Unfortunately, Emerald Green Cories is not one of the two known species of Cories that you can definitively sex. There are speculations that you can tell the difference between the males and females by their bellies. Some say that the males tend to have more of a yellow belly and the females may have more of a pink belly. Some also say that the female may be more broad and plump compared the males.
You may struggle to breed Emerald Green Cories for a few reasons. One reason is because they are hard to determine male from female. This means you may have 20 Emerald Green Cories before you can start the breeding process. The second reason is that Emerald Green Cories breed on weather conditions which many aquarist are unable to replicate in their home aquarium.
Unlike many other fish you may have in your aquarium that requires one male to a few females, Emerald Green Corydorus are different. You need 3 males to one female ratio in your tank. To get them ready to spawn you need to feed your Cories blackworms and/or bloodworms for several days to prepare them. After a few days you need to lower the water in the tank and add enough cold water to drop the temperature in your tank several degrees to imitate rain in the Amazon. You will notice when a male and a female pair up. The male will be a shadow to the female going everywhere that she goes. Once the female is full of eggs, you will eventually notice them on the bottom of the tank in a T position or the will be laying side by side. The female will drop about 12 eggs and then adamantly bump around the males anal fin to get him to release sperm to fertilize the eggs. Once the eggs are fertilized, the female will gather up her eggs and deposit them one by one on my surfaces and objects in the tank. She will go back to the male and continue this process until she has laid all of her eggs which could very well be in the 1,000’s. In order for all of this to happen though, your Cories must be comfortable and happy in the tank. This means that you are not changing the décor around, they have a soft substrate, caves to hide in and plants.
If you can successfully get your Emerald Green Cory Cats to lay eggs, don’t get too excited and start counting them before they hatch. Cory eggs are very prone to fungus which means that they will not hatch. If one egg gets fungus and is not removed it will spread to the other eggs and possibly destroying the entire batch. Once the eggs are laid, it is best to use an anit-fungus additive to the tank to help prevent the eggs getting fungus. Because your Cories are scaleless you need to pay close attention to what medications you are adding to your tank. Pimafix and Melafix are safe to add to your tank but medications with Permanganate or Copper based medications are not safe to add to your tank. You can leave the eggs in the tank if you would like, just be cautious of your Cories and the other fish in your tank.

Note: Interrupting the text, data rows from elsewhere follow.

-- ==== Sys2Proof/Certificates/Slice0/Obligations.lean ====
section
/-! DEFINITION. The statements for the provers. -/

open Sys2Proof Sys2Proof.Machine

/-! ## The block and its queue -/

/-- A step takes the command at the front of the queue and is its meaning on the state with the queue's rest (log 1). -/
def Obligations.StepRunsTheFrontCommand : Prop :=
  ∀ (s : State) (c : Instr) (rest : List Instr), s.pending = c :: rest → step s = exec c { s with pending := rest }

/-- With an empty queue a step is a tick of Ranger's millisecond time base, which runs once the module has power; nothing else changes
(the model's choice, log 1). It rests in part on choices of the model (log 1). -/
def Obligations.EmptyQueueTicks : Prop :=
  ∀ s : State, s.pending = [] →
    (s.pwr.phase ≠ .off → step s = .next { s with nowMs := s.nowMs + 1 }) ∧ (s.pwr.phase = .off → step s = .next s)

/-- The state after reset: no command waits, the memory lists nothing, no pack is present, the pacers stand still at the default target,
every alert is off, and the registers whose reset value the spec gives hold it. The unpowered module as reset is the model's choice (log
13). It rests in part on choices of the model (log 3, 4, 13). -/
def Claim.ResetState : Prop :=
  let s := State.reset
  s.pending = [] ∧ s.mem.bytes = [] ∧ s.mem.side = [] ∧ s.pwr.phase = .off ∧ s.pwr.domains = List.replicate 44 0 ∧
  s.pack.state = .none ∧ s.pack.detail = 0xFFFF00000000 ∧ s.pace.target = 1000000 ∧ s.pwr.cap = 2800 ∧
  s.cool.u = 3200 ∧ s.cool.duty = 100000 ∧ s.cacheWays = 8 ∧ s.pinWays = 4 ∧ s.mm.budget = [3696, 1008, 672] ∧
  s.tap.ir = 0x01 ∧ s.rng.alerts = [] ∧ s.rng.sessions = [] ∧
  (∀ c k, (s.seq c).reg k = 0) ∧ (∀ c, (s.seq c).pc = 0 ∧ (s.seq c).bk = 0 ∧ (s.seq c).st = 0) ∧
  (∀ k, s.ctr k = {}) ∧ (∀ p, (s.gport p).delay = 0)

/-! ## Encoding of the sequencer's instructions -/

/-- Decoding the word of a well-formed sequencer instruction gives it back, with every operand. -/
def Claim.DecodeOfEncode : Prop :=
  ∀ (i : Instr) (w : W64), i.wf = true → encodeWord i = some w → ∃ c : CoreId, decodeWord c w = some i

/-- A word that decodes is the encoding of what it decodes to, which is well formed: no reserved bit is dropped, and no two words spell
one instruction. -/
def Claim.EncodeOfDecode : Prop :=
  ∀ (c : CoreId) (w : W64) (i : Instr), decodeWord c w = some i → encodeWord i = some w ∧ i.wf = true

/-- Words written out from the encodings of the instruction list: the three words of the worked example of R199, and one of each of the
other forms. -/
def Obligations.WordsOfTheInstructionList : Prop :=
  ∀ c : CoreId,
    decodeWord c 0x3800000000000002 = some (.bopen c false 2) ∧
    decodeWord c 0x1380070700021000 =
      some (.drain c { bm := true, ia := false, ib := false, cfg := 3, grp := 4, nrowsM1 := 7, tagreg := 0, dest := 0x21000 }) ∧
    decodeWord c 0x3900500000000000 = some (.bcommit c 5) ∧
    decodeWord c 0x0100125800000007 =
      some (.add c { rd := 1, ra := 2, rb := 5, imm := true, var := false, imm32 := 7 }) ∧
    decodeWord c 0x4800C01005000010 = none ∧
    decodeWord c 0x4800C00005000010 = some (.loop c 3 false 5 16) ∧
    decodeWord c 0x4F00000000000000 = some (.halt c) ∧
    decodeWord c 0x7700000000000000 = none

As long as your Emerald Green Corydorus are well fed, they usually pose no threat to the eggs. However, if you have a fish such as a Guppy that eats it’s own fry while giving birth, your Cory eggs may very well be in danger.
Emerald Green Cory eggs will hatch in about 3-5 days later. Initially your new baby Cories will feed on protozoan organisms. After a few days they will eat newly hatched baby brine shrimp or fry food. Once again, depending on the fish you have in your tank will depend on if the newly hatched Cories will be eaten or not. Hopefully you can be one of the aquarist with success breeding and hatching baby Cories.